Big Oil steps up the battle for deep water drilling

Posted by bex — 12 September 2011 at 3:16pm - Comments
Winning logo from our Rebrand:BP competition
by. Credit: Laurent Hunziker / Greenpeace
The winning entry to our 2010 'Rebrand BP' competition

Another week, another push for reckless oil drilling by a UK company. This time it's BP, which wants to drill its deepest ever well in UK waters - a 1300 metre well - off the coast of North Uist.

BP first announced this plan last year, just weeks after the Deepwater Horizon disaster. In the face of obvious questions about environmental impacts, the plans were quietly shelved.

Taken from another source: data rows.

/-- An item that delivers, or is READY to, leaves its segment and its channel (R101). -/
theorem State.leaveAll_user (hf : s.spaceFifo = []) (hn : s.NotWaiting r) (hg : s.segmentOf r = some g) (hs : g.started = true)
    (hseg : s.segment? g.inst = some g) : s.leaveAll r =
      State.later { s.userLeft r g with
        outChans := if (s.outChans.get r.link).chan.op = .item r then s.outChans.set r.link OutChan.idle else s.outChans } (g.freed r) := by
  have hnone : s.spaceFifo.any (fun w => w.item == r) = false := by simp [hf]
  have hstarted : ¬(g.filler = some r ∧ (!g.started) = true) := by simp [hs]
  have hg' : s.segments.find? (fun g => g.users.contains r) = some g := hg
  by_cases hop : (s.outChans.get r.link).chan.op = .item r
  · have hserves : s.serves r = true := by simp [State.serves, hop]
    have hidle : (s.idleOut r.link).segments = s.segments := rfl
    have hseg' : (s.idleOut r.link).segment? g.inst = some g := hseg
    simp only [State.leaveAll, hnone, Bool.false_eq_true, if_false, State.leaveDemands_notWaiting hn, hserves, if_true, hidle, hg', if_neg hstarted,
      if_pos hop, State.leaveSegment_user hseg']
    rfl
  · have hserves : s.serves r = false := by simpa [State.serves] using hop
    simp only [State.leaveAll, hnone, Bool.false_eq_true, if_false, State.leaveDemands_notWaiting hn, hserves, hg', if_neg hstarted, if_neg hop,
      State.leaveSegment_user hseg]
    rfl

/-- With nothing waiting for space the work handed over for it changes nothing. -/
theorem State.Works.freed {t : State} {ts : List Task} {n : Nat} (ha : s.agenda = []) (hf : s.spaceFifo = []) (h : State.Works s ts t n) :
    ∃ m ≤ n + 1, State.Works s (g.freed r ++ ts) t m := by
  unfold Segment.freed
  split
  · exact ⟨n + 1, Nat.le_refl _, .rests ha (State.spaceTry_nil _ hf) h⟩
  · exact ⟨n, Nat.le_succ _, h⟩

/-! ## The end of an item that is not DONE -/

variable {o : Op} {i : Item} {st : Status} (hlast : s.AtLastItem o i) (ha : s.agenda = []) (hf : s.spaceFifo = []) (hn : s.NotWaiting o.ref)
  (hg : s.segmentOf o.ref = some g) (hs : g.started = true) (hseg : s.segment? g.inst = some g)
include hlast hf hn hg hs hseg

theorem State.endItem_user : s.endItem o.ref st =
    ((s.userLeft o.ref g).itemEnded o i st).later (g.freed o.ref ++ [.outTake o.reply.link, .nextTurn o.reply.link o.reply.tag]) := by
  have hops := State.setPhase_last_ops hlast st
  have hitem := State.item?_ref hlast
  obtain ⟨-, -, -, -, -, -, hended, -⟩ := hlast
  rw [← State.later_later]
  simp only [State.endItem, hitem, hended, Bool.false_eq_true, if_false, State.leaveAll_user hf hn hg hs hseg]
  cases hq : i.quote with
  | none =>
    simp only [Option.isSome_none, Bool.false_eq_true, if_false, State.itemEnded, hq, State.userLeft, ← hops]
    rfl
  | some v =>
    simp only [Option.isSome_some, if_true, State.itemEnded, hq, State.userLeft, ← hops]
    rfl

include ha

/-- A last item that ends takes its operation with it, and leaves its segment to the other users (R100, R101). -/
theorem State.endItem_user_settle (hst : st ≠ .done) : (s.endItem o.ref st).settle = (s.userLeft o.ref g).itemLost o i st := by
  have hlast' : (s.userLeft o.ref g).AtLastItem o i := hlast
  have hnext := State.nextTurn_itemEnded (st := st) hlast'
  rw [Op.finish_itemEnded hlast' hst] at hnext
  have hwork : State.Works ((s.userLeft o.ref g).itemEnded o i st) [.outTake o.reply.link, .nextTurn o.reply.link o.reply.tag]
      ((s.userLeft o.ref g).itemLost o i st) 2 :=
    .rests ha (State.outTake_itemEnded hlast') (.brings ha hnext (.nothing ha))
  obtain ⟨m, hm, hwhole⟩ := State.Works.freed (s := (s.userLeft o.ref g).itemEnded o i st) (g := g) (r := o.ref) ha hf hwork
  rw [State.endItem_user hlast hf hn hg hs hseg]
  exact hwhole.settle (by omega)

end

end Sys2Proof.Machine
end

section
/-!
PROOFS. The host's acceptance of a DATA frame, the end of a FETCH, and the delivery time-out (R97 to R101, R114).
-/
namespace Sys2Proof.Machine
set_option Elab.async false

/-! ## A FETCH -/

/-- The item of a FETCH. -/
def Op.fetchRef (o : Op) : ItemRef := ⟨o.reply.link, o.reply.tag, 1⟩

/-- The one operation of a link is a FETCH, and so is at its only item. -/
structure State.Fetches (s : State) (o : Op) : Prop where
  mem : o ∈ s.ops
  sole : ∀ p ∈ s.ops, p.reply.link = o.reply.link → p = o
  gen : (s.links.get o.reply.link).resetCount = o.reply.gen
  bundle : o.bundle = false
  current : o.current = 1

/-- The state with another item in a FETCH. -/
def State.fetchWith (s : State) (o : Op) (i : Item) : State :=
  { s with ops := s.ops.map (fun p => if p.reply.link = o.reply.link then { o with items := [i] } else p) }

section
variable {s : State} {o : Op} {i : Item}

theorem State.fetchWith_modItem (f : Item → Item) : (s.fetchWith o i).modItem o.fetchRef f = s.fetchWith o (f i) := by
  have hops : ((s.fetchWith o i).modItem o.fetchRef f).ops = (s.fetchWith o (f i)).ops := by
    simp only [State.modItem, State.modOp, State.fetchWith, Op.fetchRef, List.map_map]
    refine List.map_congr_left fun p _ => ?_
    by_cases hl : p.reply.link = o.reply.link
    · simp [hl]
    · simp [hl]
  exact congrArg (fun l => { s with ops := l }) hops

theorem State.fetchWith_setPhase (p : Phase) : (s.fetchWith o i).setPhase o.fetchRef p = s.fetchWith o { i with phase := p } := State.fetchWith_modItem _

variable (h : s.Fetches o)
include h

theorem State.Fetches.fetchWith_self (hi : o.items = [i]) : s.fetchWith o i = s := by
  have hops : s.ops.map (fun p => if p.reply.link = o.reply.link then { o with items := [i] } else p) = s.ops := by
    refine (List.map_congr_left fun p hp => ?_).trans (List.map_id _)
    by_cases hl : p.reply.link = o.reply.link
    · rw [if_pos hl, ← hi]
      exact (h.sole p hp hl).symm
    · exact if_neg hl
  simp only [State.fetchWith, hops]

theorem State.Fetches.op? : (s.fetchWith o i).op? o.reply.link o.reply.tag = some { o with items := [i] } := by
  refine State.op?_sole (o := { o with items := [i] }) (List.mem_map.2 ⟨o, h.mem, if_pos rfl⟩) fun p hp hl => ?_
  obtain ⟨p', hp', rfl⟩ := List.mem_map.1 hp
  by_cases hl' : p'.reply.link = o.reply.link
  · exact if_pos hl'
  · rw [if_neg hl'] at hl
    exact absurd hl hl'

theorem State.Fetches.item? : (s.fetchWith o i).item? o.fetchRef = some ({ o with items := [i] }, i) := by
  have hop : (s.fetchWith o i).op? o.fetchRef.link o.fetchRef.tag = _ := h.op?
  simp only [State.item?, hop]
  rfl

variable {st : Status} (hend : i.phase = .ended st)
include hend

/-- An item that has ended is not READY (R95, R114). -/
theorem State.Fetches.outTake : (s.fetchWith o i).outTake o.reply.link = s.fetchWith o i := by
  have hready : (s.fetchWith o i).readyItem o.reply.link = none := by
    refine Option.map_eq_none_iff.2 (List.find?_eq_none.2 fun p hp => ?_)
    obtain ⟨p', -, rfl⟩ := List.mem_map.1 hp
    by_cases hl : p'.reply.link = o.reply.link
    · rw [if_pos hl]
      simp [h.current, hend]
    · rw [if_neg hl]
      simp [hl]
  unfold State.outTake
  rw [hready]
  split <;> rfl

/-- With its item ended the FETCH is over, and its response is formed (R90, R100). -/
theorem State.Fetches.nextTurn : (s.fetchWith o i).nextTurn o.reply.link o.reply.tag =
    State.queued { s with ops := s.ops.filter (fun p => decide (p.reply.link ≠ o.reply.link)) } o.reply st (.item (i.entry true)) := by
  have hops : (s.fetchWith o i).ops.filter (fun p => !(p.reply.link == o.reply.link && p.reply.tag == o.reply.tag)) =
      s.ops.filter (fun p => decide (p.reply.link ≠ o.reply.link)) := by
    have hkept : s.ops.filter ((fun p : Op => !(p.reply.link == o.reply.link && p.reply.tag == o.reply.tag)) ∘
        fun p => if p.reply.link = o.reply.link then { o with items := [i] } else p) = s.ops.filter (fun p => decide (p.reply.link ≠ o.reply.link)) := by
      refine List.filter_congr fun p _ => ?_
      by_cases hl : p.reply.link = o.reply.link
      · simp [hl]
      · simp [hl]
    rw [State.fetchWith, List.filter_map, hkept]
    refine (List.map_congr_left fun p hp => ?_).trans (List.map_id _)
    exact if_neg (by simpa using (List.mem_filter.1 hp).2)
  have hended : i.hasEnded = true := by simp [Item.hasEnded, hend]
  have hstatus : i.status = st := by simp [Item.status, hend]
  simp only [State.nextTurn, h.op?, h.current, hops, Op.finish, h.bundle, hstatus]
  refine (if_neg (by simp [hended])).trans ?_
  exact State.respond_eq_queued { s with ops := s.ops.filter (fun p => decide (p.reply.link ≠ o.reply.link)) } o.reply _ _ h.gen

/-- The work that ends a FETCH whose item has ended. -/
theorem State.Fetches.works (ha : s.agenda = []) : State.Works (s.fetchWith o i) [.outTake o.reply.link, .nextTurn o.reply.link o.reply.tag]
    (State.queued { s with ops := s.ops.filter (fun p => decide (p.reply.link ≠ o.reply.link)) } o.reply st (.item (i.entry true))) 2 :=
  .rests ha (h.outTake hend) (.brings ha (h.nextTurn hend) (.nothing ha))

end

/-! ## The last block of a FETCH -/

/-- Catalogue memory after a delivered item's end, a copy's or a view's (R99). -/
theorem CatMem.delivered_eq {c : CatMem} {account : Nat} {i : Item} {v : Resolved} (hv : i.resolved = some v) : c.delivered account i =
    match i.quote with
    | some q => c.copyMade account q v.inst
    | none => c := by
  cases hq : i.quote with
  | none => simp only [CatMem.delivered, Item.copyDone, hq]
  | some q => simp only [CatMem.delivered, Item.copyDone, hq, hv]

/-- The item of a copy with its receipt (R99). -/
def Item.receipted (i : Item) (receipt : Quote → Receipt) : Item :=
  { i with receipt := match i.quote with | some q => some (receipt q) | none => i.receipt }

/-- The item after its last block: it is DONE, a copy with its receipt (R97, R99). -/
def Item.lastReceived (i : Item) (receipt : Quote → Receipt) : Item :=
  { i.receipted receipt with delivered := i.delivered + 1, phase := .ended .done }

/-- The receipt of a copy of an operation, as things stand (R99). -/
def State.receiptOf (s : State) (o : Op) (q : Quote) : Receipt := { account := o.account, period := s.cat.period, quote := q, stamp := s.clock.now }

/-- An item has left its segment and its outbound channel (R101). -/
def State.delivererLeft (s : State) (r : ItemRef) (g : Segment) : State := { s.userLeft r g with outChans := s.outChans.set r.link OutChan.idle }

section
variable {s : State} {o : Op} {i : Item} {v : Resolved} {g : Segment}

section
variable (hf : s.spaceFifo = []) (hn : s.NotWaiting o.fetchRef) (hg : s.segmentOf o.fetchRef = some g) (hs : g.started = true)
  (hseg : s.segment? g.inst = some g) (hop : (s.outChans.get o.reply.link).chan.op = .item o.fetchRef)
include hf hn hg hs hseg hop

/-- A FETCH whose item has been charged leaves segment and channel. -/
theorem State.fetchWith_leaves : (((s.fetchWith o i).leaveAll o.fetchRef).setPhase o.fetchRef (.ended .done)).later
      [.outTake o.reply.link, .nextTurn o.reply.link o.reply.tag] =
    ((s.delivererLeft o.fetchRef g).fetchWith o { i with phase := .ended .done }).later
      (g.freed o.fetchRef ++ [.outTake o.reply.link, .nextTurn o.reply.link o.reply.tag]) := by
  have hop' : ((s.fetchWith o i).outChans.get o.fetchRef.link).chan.op = .item o.fetchRef := hop
  rw [State.leaveAll_user (s := s.fetchWith o i) hf hn hg hs hseg, if_pos hop', ← State.later_later,
    ← State.fetchWith_setPhase (s := s.delivererLeft o.fetchRef g) (i := i) (.ended .done)]
  rfl

/-- A FETCH whose item has been charged is over (R99, R100). -/
theorem State.Fetches.leaves_settle (h : s.Fetches o) (ha : s.agenda = []) :
    ((((s.fetchWith o i).leaveAll o.fetchRef).setPhase o.fetchRef (.ended .done)).later
      [.outTake o.reply.link, .nextTurn o.reply.link o.reply.tag]).settle =
    State.queued { s.delivererLeft o.fetchRef g with ops := s.ops.filter (fun p => decide (p.reply.link ≠ o.reply.link)) } o.reply .done
      (.item (({ i with phase := .ended .done } : Item).entry true)) := by
  obtain ⟨hmem, hsole, hgen, hbundle, hcurrent⟩ := h
  have hleft : (s.delivererLeft o.fetchRef g).Fetches o := ⟨hmem, hsole, hgen, hbundle, hcurrent⟩
  have hworks := hleft.works (i := { i with phase := .ended .done }) rfl ha
  obtain ⟨m, hm, hwhole⟩ := State.Works.freed (s := (s.delivererLeft o.fetchRef g).fetchWith o { i with phase := .ended .done }) (g := g)
    (r := o.fetchRef) ha hf hworks
  rw [State.fetchWith_leaves hf hn hg hs hseg hop]
  exact hwhole.settle (by omega)

end

/-- The end of a delivered item: a copy is charged and has its receipt, and the item leaves (R99). -/
theorem State.Fetches.itemDone_eq (h : s.Fetches o) (hv : i.resolved = some v) : (s.fetchWith o i).itemDone o.fetchRef =
    ((((State.fetchWith { s with cat := s.cat.delivered o.account i } o (i.receipted (s.receiptOf o))).leaveAll o.fetchRef).setPhase o.fetchRef
      (.ended .done)).later [.outTake o.reply.link, .nextTurn o.reply.link o.reply.tag]) := by
  cases hq : i.quote with
  | none =>
    have hcopy : i.copyDone = none := by simp only [Item.copyDone, hq]
    have hreceipt : i.receipted (s.receiptOf o) = i := by
      cases i
      cases hq
      rfl
    have hcat : s.cat.delivered o.account i = s.cat := by simp only [CatMem.delivered, hcopy]
    simp only [State.itemDone, h.item?, hcopy, hreceipt, hcat]
    rfl
  | some q =>
    have hcopy : i.copyDone = some (q, v.inst) := by simp only [Item.copyDone, hq, hv]
    have hreceipt : i.receipted (s.receiptOf o) = { i with receipt := some (s.receiptOf o q) } := by simp only [Item.receipted, hq]
    have hcat : s.cat.delivered o.account i = s.cat.copyMade o.account q v.inst := by simp only [CatMem.delivered, hcopy]
    rw [hreceipt, ← State.fetchWith_modItem (fun i => { i with receipt := some (s.receiptOf o q) }), hcat]
    simp only [State.itemDone, h.item?, hcopy]
    rfl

Now, with BP clearly believing that public outcry over Deepwater Horizon has faded, the plans are back on the agenda. A few days ago the company launched a public consultation on this environmental statement (pdf) for its proposed North Uist well.

Disturbingly, in its statement, BP takes a leaf out of Cairn's book, claiming that some fish will just swim out of the way of any spill. The company also admits that a deep water blow out at North Uist could release 75,000 barrels of oil a day - worse that Deepwater Horizon's 55,000. Finally, BP claims that fitting the new cap to plug a deep water blow out will take between 10 and 35 days, and it gives no details at all about how long it would take to drill a relief well.

But, while oil companies step up the battle to drill for oil in ever riskier ways, public opinion against them is also gathering pace. Public pressure recently forced Greenland to publish Cairn's Arctic spill response plan, and over 12,000 of you have now asked Greenland to cancel Cairn's drilling programme.

This week, deep water drilling is also firmly on the political agenda, with proposed changes to oil drilling regulations being hotly debated in both the UK and the EU.

In Europe, MEPs will be voting on offshore drilling regulations tomorrow. After the European Commission proposed tightening EU laws on offshore drilling and requiring EU registered companies to stick to EU standards when operating in non-EU waters like the Arctic, the oil industry responded with fierce lobbying to try to water down the proposals; a committee of MEPs (led by UK Conservative Vicky Ford) has now published its pro-industry response.

The Greens, on the other hand, are calling on EU member states to ban exploration and extraction in environmentally sensitive areas like the Arctic altogether. Tomorrow's vote will help shape the direction any future EU legislation takes.

Meanwhile, here in the UK, the Energy Bill will be debated in Parliament on Wednesday. Again, it's shaping up to be quite a battle, with the Green Party's Caroline Lucas calling on the government to impose a moratorium on offshore drilling in fragile environments. Labour is also tabling some amendments that would force UK-registered oil companies to publish and publicly consult on their oil spill response plans, and to adhere to UK standards when operating outside of UK waters in places like the Arctic.

If Deepwater Horizon has taught us anything, it must be that oil companies can't be relied upon to regulate themselves; they will always put their own profit before the planet. Now legislators in the EU and the UK need to decide whether they will put in place the stringent laws needed to protect our global commons from reckless profit-seekers.